The MonALISA page is fixed now, it shows the correct speeds.

18 October 2006

ALICE

  1. Shutdown of Central services this week for updates. The production is back from the 17th evening (including FTS transfers)
  2. This new bunch will begin to test the gLite-RB provided for ALICE at CERN
  3. Following the 17th October report provided by ARDA Dashboard, this 1st day of production shows (in terms of FTS transfers) quite good results for CNAF (97% efficiency), CCIN2P3 (98% efficiency) and FZK (100% efficiency). Still bad results for SARA (all transfers failed) and RAL (10% efficency)

LHCb

  • Still working for making LHCb software fully working for Reconstruction and stripping. Hopefully in two weeks from now they will start (in parallel to the reco activity) the Stripping. This will imply diskT1-diskT1 transfers. We restart monitoring health status of the T1-T1 matrix. (http://santinel.home.cern.ch/santinel/cgi-bin/lhcb)
  • Any updates about ACL modification on LFC . Joel asked me to increase the severity of this task; he wouldn't be able otherwise to use VOMS for running production and proving then the readiness of the LHCb computing framework for using VOMS.
Date: Wed, 11 Oct 2006 14:28:19 +0200 (MEST)_ From: IT Helpdesk Reply <arsystem@sunar01.cern.ch> To: santinel@mailNOSPAMPLEASE.cern.ch Subject: CT372673 REGISTERED [Adding a new ACL on LHCb LFC ]

10 October 2006

ALICE

a) ALICE is observing problems in the network performance (seems to be quite poor) and also the fluctuations in the result. Here you have the results of the last night:

The system was stable, with the following observations: - average aggregated speed around 100MB/s - CNAF : ~30MB/s - FZK : ~20MB/s - LYON : ~40MB/s - RAL : almost 0, crashes 70% of the transfers with gridftp errors - SARA : ~20MB/s, crashes all the transfers because the vobox config

For all the sites the differences in speed from one hour to another are sometimes 2x. This is an important factor, but the fact that the speed to FZK for example is so low on average is more important. While we need 60MB/s in average for each site, only LYON reaches peaks of this value.

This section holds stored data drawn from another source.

/-- The registers are written, and the stream stores follow. -/
def afterOp (s : State) (k : Nat) (e : VEntry) : Run :=
  match outStreams (s.hartAt k) e with
  | [] => .done s e
  | x :: _ =>
    let (s, e) := beginStream s k e 0 x
    storeStreams k 3 s e

/-- What an entry that has begun does at its turn; its registers are no longer BUSY when it is done (R154). -/
def goOn (s : State) (k : Nat) (e : VEntry) : Run :=
  let r := if 2 ≤ e.phase then storeStreams k 3 s e
    else match runOp s k e with
      | .done s e => afterOp s k e
      | r => r
  match r with
  | .done s e => .done (markRegs s k e false) e
  | r => r

/-- The turn of an entry that has begun, with a begin record before the first position that it performs (R404). -/
def traced (s : State) (k : Nat) (e : VEntry) : Run :=
  if e.opened || quiet s k e then goOn s k e
  else
    let first := fun (e : VEntry) => e.rank == 0 && e.phase < 2
    let act := fun (r : Run) => if tracing s k (pipeOf e) then goOn (openTrace s k e) k { e with opened := true } else r
    match goOn s k { e with opened := true } with
    | .wait s' e' => if first e' then .wait s' { e' with opened := false } else act (.wait s' e')
    | .halt s' e' => if first e' then .halt s' { e' with opened := false } else act (.halt s' e')
    | r => act r

/-- As far as the oldest entry gets now. An array instruction that its gate stops, or that has nothing to do, reads no stream
(R353, R354, R375). -/
def advance (s : State) (k : Nat) (e : VEntry) : Run :=
  if e.phase ≠ 0 then traced s k e
  else match arrayGate s k e with
    | .trap st => .stop s e st
    | .nothing => .done s (e.to 0 0)
    | .go =>
      match beginEntry s k e with
      | .done s e => traced s k e
      | r => r

/-! ### The queue -/

/-- The positions that an entry has finished since it stood in the queue as another (R410). -/
def VEntry.since (e old : VEntry) (h : Hart) : Nat :=
  if finalPhase h e then e.rank - (if old.phase = e.phase then old.rank else 0) else 0

/-- The oldest entry keeps its place with the progress it has made (R152, R156), which a debug step counts (R410). -/
def keep (s : State) (k : Nat) (e : VEntry) : State :=
  let s := markRegs s k e true
  let h := s.hartAt k
  s.setHartAt k { h with
    viq := e :: h.viq.tail, stepElems := h.stepElems.map (· - ((h.viq.head?.map fun o => e.since o h).getD 0)) }

/-- The oldest entry has finished and leaves the queue: reads that stood behind it come closer (R150), and a debug step of elements
ends with it (R410). -/
def retire (s : State) (k : Nat) : State :=
  let h := s.hartAt k
  let sync := h.sync.map fun r => { r with ahead := r.ahead - 1 }
  let s := settleSync (reapHoles (s.setHartAt k { h with viq := h.viq.tail, sync := sync, done := h.done + 1 }) k) k
  if h.stepElems.isSome then haltHart s k else s

/-- What follows a turn of the oldest entry (R153, R237, R378, R404), and whether it only waits. `old`: the flags before it. -/
def settle (k old : Nat) (r : Run) : State × Bool :=
  let mark := fun (s : State) (e : VEntry) =>
    { e with flags := if madeHoles s k e then Nat.lor e.flags 1 else e.flags
             raised := Nat.lor e.raised (Nat.land (s.hartAt k).fpflags (2 ^ 64 - 1 - old)) }
  match r with
  | .done s e =>
    let s := retire (closeTrace s k (mark s e) 0).1 k
    (match e.signal with
      | some (kind, va, status) => cplDone s k kind e va status
      | none => s, false)
  | .wait s e => (keep s k (mark s e), true)
  | .halt s e => (haltHart (keep s k (mark s e)) k, false)
  | .stop s e st =>
    let e := mark s e
    let (s, e) := if (s.hartAt k).rewindsOn st then (s, e) else closeTrace s k e 4
    let s := keep s k e
    (raise s k (s.hartAt k).pc (some e.seq) st, false)

/-- Whether a read of fpflags stands before every entry of the queue and waits for holes: what follows it raises and clears no flag
before it has delivered (R150, R237). -/
def Hart.flagsRead (h : Hart) : Bool := h.sync.any fun r => r.num == some 0x081 && r.ahead == 0

/-- A turn of the oldest entry of a hart's queue, and whether it only waits. -/
def headTurn (s : State) (k : Nat) : State × Bool :=
  let s := settleSync s k
  let h := s.hartAt k
  match h.viq with
  | [] => (s, true)
  | e :: _ => if h.flagsRead then (s, true) else settle k h.fpflags (advance s k e)

def runHead (s : State) (k : Nat) : State := (headTurn s k).1

/-- Whether a hart may commit a vector instruction (R147, R198). -/
def Hart.commits (h : Hart) : Bool := h.kind == .vector && !h.intrap
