-- ==== Sys2Proof/Claims/Vector.lean ====
section
/-! DEFINITION. What the claims about vector instructions speak of: operands and results of element instructions, a hart that is
ready for one, what it leaves. -/

namespace Sys2Proof.Machine.Claim

/-! ### Element instructions -/

/-- An element instruction: major and function (R243, R256 to R261), the types of its result and of its source, its destination,
the width of a result, whether it sweeps a tile (R143), whether it ignores the mask (R314), its three operands. -/
structure LaneI where
  maj   : Nat
  fn    : Nat
  t     : Ty
  st    : Ty
  d     : Reg
  w     : Nat
  tiled : Bool
  all   : Bool
  a     : Src
  b     : Src
  c     : Src

/-- The instructions that compute each element from the same element of their operands (R310 to R314, R328 to R337); `r` reads the
scalar registers. -/
def laneOf (i : Instr) (r : Reg → Word) : Option LaneI :=
  let vec := fun (t : Ty) (x : Reg) => Src.vec x t.width
  let num := fun (t : Ty) (x : Reg) => Src.val ((r x).toNat % 2 ^ t.width)
  let imm := fun (t : Ty) (shift : Bool) (n : BitVec 5) =>
    Src.val (if t.isSigned && !shift then (BitVec.ofInt t.width n.toInt).toNat else n.toNat)
  let quad := fun (t3 : BitVec 3) => (Ty.ofCode3 t3.toNat).getD .res
  let elem := fun (maj fn : Nat) (t : Ty) (d : Reg) (a b c : Src) =>
    some { maj := maj, fn := fn, t := t, st := t, d := d, w := t.width, tiled := true, all := false, a := a, b := b, c := c : LaneI }
  let bit := fun (fn : Nat) (t : Ty) (d : Reg) (a b : Src) =>
    some { maj := 0x1D, fn := fn, t := t, st := t, d := d, w := 1, tiled := false, all := false, a := a, b := b, c := .none : LaneI }
  let mask := fun (fn : Nat) (d : Reg) (a b : Src) =>
    some { maj := 0x1D, fn := fn, t := .i8, st := .i8, d := d, w := 1, tiled := false, all := true, a := a, b := b, c := .none : LaneI }
  match i with
  | .vvAdd d a b t => elem 0x19 0 t d (vec t a) (vec t b) .none
  | .vvSub d a b t => elem 0x19 1 t d (vec t a) (vec t b) .none
  | .vvAdds d a b t => elem 0x19 2 t d (vec t a) (vec t b) .none
  | .vvSubs d a b t => elem 0x19 3 t d (vec t a) (vec t b) .none
  | .vvMul d a b t => elem 0x19 4 t d (vec t a) (vec t b) .none
  | .vvMulh d a b t => elem 0x19 5 t d (vec t a) (vec t b) .none
  | .vvDiv d a b t => elem 0x19 6 t d (vec t a) (vec t b) .none
  | .vvRem d a b t => elem 0x19 7 t d (vec t a) (vec t b) .none
  | .vvAnd d a b t => elem 0x19 8 t d (vec t a) (vec t b) .none
  | .vvOr d a b t => elem 0x19 9 t d (vec t a) (vec t b) .none
  | .vvXor d a b t => elem 0x19 10 t d (vec t a) (vec t b) .none
  | .vvAndn d a b t => elem 0x19 11 t d (vec t a) (vec t b) .none
  | .vvShl d a b t => elem 0x19 12 t d (vec t a) (vec t b) .none
  | .vvShr d a b t => elem 0x19 13 t d (vec t a) (vec t b) .none
  | .vvMin d a b t => elem 0x19 14 t d (vec t a) (vec t b) .none
  | .vvMax d a b t => elem 0x19 15 t d (vec t a) (vec t b) .none
  | .vvPcnt d a t => elem 0x19 18 t d (vec t a) .none .none
  | .vvClz d a t => elem 0x19 19 t d (vec t a) .none .none
  | .vvCtz d a t => elem 0x19 20 t d (vec t a) .none .none
  | .vvNeg d a t => elem 0x19 24 t d (vec t a) .none .none
  | .vvAbs d a t => elem 0x19 25 t d (vec t a) .none .none
  | .vvMv d b t => elem 0x19 0x15 t d .none (vec t b) .none
  | .vvQuant d a b => elem 0x19 0x1A .d64 d (vec .d64 a) (vec .d64 b) .none
  | .vxAdd d a b t => elem 0x1A 0 t d (vec t a) (num t b) .none
  | .vxSub d a b t => elem 0x1A 1 t d (vec t a) (num t b) .none
  | .vxAdds d a b t => elem 0x1A 2 t d (vec t a) (num t b) .none
  | .vxSubs d a b t => elem 0x1A 3 t d (vec t a) (num t b) .none
  | .vxMul d a b t => elem 0x1A 4 t d (vec t a) (num t b) .none
  | .vxMulh d a b t => elem 0x1A 5 t d (vec t a) (num t b) .none
  | .vxDiv d a b t => elem 0x1A 6 t d (vec t a) (num t b) .none
  | .vxRem d a b t => elem 0x1A 7 t d (vec t a) (num t b) .none
  | .vxAnd d a b t => elem 0x1A 8 t d (vec t a) (num t b) .none
  | .vxOr d a b t => elem 0x1A 9 t d (vec t a) (num t b) .none
  | .vxXor d a b t => elem 0x1A 10 t d (vec t a) (num t b) .none
  | .vxAndn d a b t => elem 0x1A 11 t d (vec t a) (num t b) .none
  | .vxShl d a b t => elem 0x1A 12 t d (vec t a) (num t b) .none
  | .vxShr d a b t => elem 0x1A 13 t d (vec t a) (num t b) .none
  | .vxMin d a b t => elem 0x1A 14 t d (vec t a) (num t b) .none
  | .vxMax d a b t => elem 0x1A 15 t d (vec t a) (num t b) .none
  | .vxMv d b t => elem 0x1A 0x15 t d .none (num t b) .none
  | .vxQuant d a b => elem 0x1A 0x1A .d64 d (vec .d64 a) (num .d64 b) .none
  | .viAdd d a n t => elem 0x1B 0 t d (vec t a) (imm t false n) .none
  | .viSub d a n t => elem 0x1B 1 t d (vec t a) (imm t false n) .none
  | .viAdds d a n t => elem 0x1B 2 t d (vec t a) (imm t false n) .none
  | .viSubs d a n t => elem 0x1B 3 t d (vec t a) (imm t false n) .none
  | .viMul d a n t => elem 0x1B 4 t d (vec t a) (imm t false n) .none
  | .viMulh d a n t => elem 0x1B 5 t d (vec t a) (imm t false n) .none
  | .viDiv d a n t => elem 0x1B 6 t d (vec t a) (imm t false n) .none
  | .viRem d a n t => elem 0x1B 7 t d (vec t a) (imm t false n) .none
  | .viAnd d a n t => elem 0x1B 8 t d (vec t a) (imm t false n) .none
  | .viOr d a n t => elem 0x1B 9 t d (vec t a) (imm t false n) .none
  | .viXor d a n t => elem 0x1B 10 t d (vec t a) (imm t false n) .none
  | .viAndn d a n t => elem 0x1B 11 t d (vec t a) (imm t false n) .none
  | .viShl d a n t => elem 0x1B 12 t d (vec t a) (imm t true n) .none
  | .viShr d a n t => elem 0x1B 13 t d (vec t a) (imm t true n) .none
  | .viMin d a n t => elem 0x1B 14 t d (vec t a) (imm t false n) .none
  | .viMax d a n t => elem 0x1B 15 t d (vec t a) (imm t false n) .none
  | .viMv d n t => elem 0x1B 0x15 t d .none (imm t false n) .none
  | .vqFma d a b c t3 => elem 0x1C 0 (quad t3) d (vec (quad t3) a) (vec (quad t3) b) (vec (quad t3) c)
  | .vqFms d a b c t3 => elem 0x1C 1 (quad t3) d (vec (quad t3) a) (vec (quad t3) b) (vec (quad t3) c)
  | .vqFnma d a b c t3 => elem 0x1C 2 (quad t3) d (vec (quad t3) a) (vec (quad t3) b) (vec (quad t3) c)
  | .vqFnms d a b c t3 => elem 0x1C 3 (quad t3) d (vec (quad t3) a) (vec (quad t3) b) (vec (quad t3) c)
  | .vqSfma d a b c t3 => elem 0x1C 4 (quad t3) d (vec (quad t3) a) (vec (quad t3) b) (num (quad t3) c)
  | .vqSfms d a b c t3 => elem 0x1C 5 (quad t3) d (vec (quad t3) a) (vec (quad t3) b) (num (quad t3) c)
  | .vqSfnma d a b c t3 => elem 0x1C 6 (quad t3) d (vec (quad t3) a) (vec (quad t3) b) (num (quad t3) c)
  | .vqSfnms d a b c t3 => elem 0x1C 7 (quad t3) d (vec (quad t3) a) (vec (quad t3) b) (num (quad t3) c)
  | .vcmp d a b t cond => bit cond.toNat t d (vec t a) (vec t b)
  | .vcmpX d a b t cond => bit (8 + cond.toNat) t d (vec t a) (num t b)
  | .vcmpI d a n t cond => bit (16 + cond.toNat) t d (vec t a) (imm t false n)
  | .vcmpMand d a b => mask 32 d (.vec a 1) (.vec b 1)
  | .vcmpMor d a b => mask 33 d (.vec a 1) (.vec b 1)
  | .vcmpMxor d a b => mask 34 d (.vec a 1) (.vec b 1)
  | .vcmpMandn d a b => mask 35 d (.vec a 1) (.vec b 1)
  | .vcmpMset d => mask 0x24 d .none .none
  | .vcmpMclr d => mask 0x25 d .none .none
  | .vpermIota d b t => elem 0x1F 6 t d (num t b) .none .none
  | .vsfuRcp d a t => elem 0x20 0 t d (vec t a) .none .none
  | .vsfuRcpe d a t => elem 0x20 1 t d (vec t a) .none .none
  | .vsfuRsq d a t => elem 0x20 2 t d (vec t a) .none .none
  | .vsfuSqrt d a t => elem 0x20 3 t d (vec t a) .none .none
  | .vsfuExp2 d a t => elem 0x20 4 t d (vec t a) .none .none
  | .vsfuLog2 d a t => elem 0x20 5 t d (vec t a) .none .none
  | .vsfuSin d a t => elem 0x20 6 t d (vec t a) .none .none
  | .vsfuCos d a t => elem 0x20 7 t d (vec t a) .none .none
  | .vsfuTanh d a t => elem 0x20 8 t d (vec t a) .none .none
  | .vsfuSilu d a t => elem 0x20 9 t d (vec t a) .none .none
  | .vsfuSigm d a t => elem 0x20 10 t d (vec t a) .none .none
  | .vcvt d a b t src rnd =>
    if t = .mx4 then none
    else some { maj := 0x25, fn := src.code * 8 + rnd.toNat, t := t, st := src, d := d, w := t.width, tiled := true, all := false
                a := .vec a src.width, b := if src = .mx4 then .scale b.val else .none, c := .none }
  | _ => none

b) Jeff Templon put on the table the problem of the sgm submissions. In this sense ALICE makes the submissions through the VOBOX and therefore with sgm accounts. It seems the politic now is to give higher submission prevalence to sgm accounts but less resources. This will be a quite problem for ALICE.

c) RB in gLite. At this moment Harry announced for ALICVe a gLite Rb shared with LHCb and Geant4. For testing purposes it is fine, but ALICE needs a dedicated RB for production.

ATLAS

  • Several operations needed in CERN LFC: 1) Change old CASTOR endpoints with new ones 2) Change of ACLs 3) Change of endpoint srm-atlas-durable.cern.ch -> srm.cern.ch for a list of files. 1) and 2) have been requested respectively last friday and tis monday. Follows up on that? 3) Will be requested soon.
  • SRM instabilities are a problem all over the places. Last cases are RAL and LANCASTER, but many other endpoints suffer daily instabilities.

LHCb

  • Only MC simulation going on without major problems. Reconstraction and Stripping temporary stopped for problem in their software.
  • Successfully tested the gssklog mechanism on the CERN glite CE. It works fine for LHCb that could be able to install software through grid jobs. Just a remark: the FQAN to be used for mapping to lhcbsgm (as already asked and reported at the ops meeting time ago) shouldn't be the usual lhcb:/Role=lcgadmin (used by all the other VOs) but lhcb:/lhcb/sgm instead.
  • Log&Sandboxes service: Olof and Co. provided a special service class in castor (disk1tape0). Last week I have written a "ad hoc" cgi-bin application that allows for browsing files in the CERN castor storages (the file system requirements for this service is not longer an issue). Just for you information the application is reachable at: https://volhcb01.cern.ch/cgi-bin/castor. This was the last piece missing (and it might be useful for other VOs too).

27 September

ALICE

during last week the FTS transfers of Alice have been extremelly instable. They had problems with CNAF (castor problems and also DNS issues from CERN site, the srm endpoint was not resolved while srmcp was working). Timeouts with FZK and lack of connections With SARA the message said, channel not found or VO not authirized for transfers.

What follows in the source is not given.